Oil prices rose on Thursday as strong data on US fuel consumption and an expected decline in Russian supplies late in the year offset fears of an imminent recession that could dampen demand.
Brent crude futures rose $1.43, or 1.5 percent, to $95.08 a barrel by 0900 GMT. US crude futures rose $1.15, or 1.3 percent, to $89.26 a barrel.
Prices had risen more than one percent in the previous session, although Brent fell during those trading to its lowest level since February.
Futures have fallen over the past few months, as investors weighed in on economic data that raised fears of a possible recession that could hurt energy demand.
Consumer price inflation in Britain jumped to 10.1 percent in July, the highest level since February 1982, adding to the pressure on households.
Refining additive production in China remained weak in July, as a strict coronavirus shutdown and fuel export controls curbed production.
Crude prices were supported by data from the US Energy Information Administration that showed a decline in US inventories by 7.1 million barrels in the week ending August 12, compared to expectations for a decrease of 275,000 barrels, while exports amounted to five million barrels per day, the highest level ever. .
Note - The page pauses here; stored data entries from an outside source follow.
theorem State.startConvoy_same {L : Nat} {z s : State} (hL : 67108864 &&& L = 67108864) (h : Agree L z s)  :
    Agree L z (State.startConvoy s) := by
  have r0 : 67108864 &&& L = 67108864 := sub_trans rfl hL
  unfold State.startConvoy
  repeat' (first
      | intro _ | with_reducible exact h | with_reducible assumption | with_reducible apply same_ite
      | with_reducible apply same_foldl | with_reducible apply same_foldl_fst | simp only [same_convoy r0] | split)

theorem State.resumeDownload_same {L : Nat} {z s : State} (hL : 8796361457944 &&& L = 8796361457944) (h : Agree L z s)  :
    Agree L z (State.resumeDownload s) := by
  have q0 : 268435456 &&& L = 268435456 := sub_trans rfl hL
  have q1 : 8 &&& L = 8 := sub_trans rfl hL
  have q2 : 268435464 &&& L = 268435464 := sub_trans rfl hL
  have w9 : 8796093022480 &&& L = 8796093022480 := sub_trans rfl hL
  unfold State.resumeDownload
  repeat' (first
      | intro _ | with_reducible exact h | with_reducible assumption | with_reducible apply State.setUpd_same q0
      | with_reducible apply State.setLive_same q1 | with_reducible apply State.updOpen_same q2
      | with_reducible apply writeManifest_same w9 | with_reducible apply same_ite | with_reducible apply same_foldl
      | with_reducible apply same_foldl_fst | split)

end Sys2Proof.Machine
end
Analysts warn that the European Union’s ban on Russian seaborne crude starting in December and on product imports early next year could cut supplies sharply and raise prices.
But for now, Russia has begun to gradually increase oil production after sanctions-related restrictions and with Asian buyers increasing purchases, prompting Moscow to raise its forecast for production and exports until the end of 2025, an Economy Ministry document seen by Reuters showed.
Russia’s revenue from energy exports is expected to rise by 38 percent this year, partly due to the rise in oil exports, according to the document, indicating that supplies from the country have not been affected as much as markets initially expected.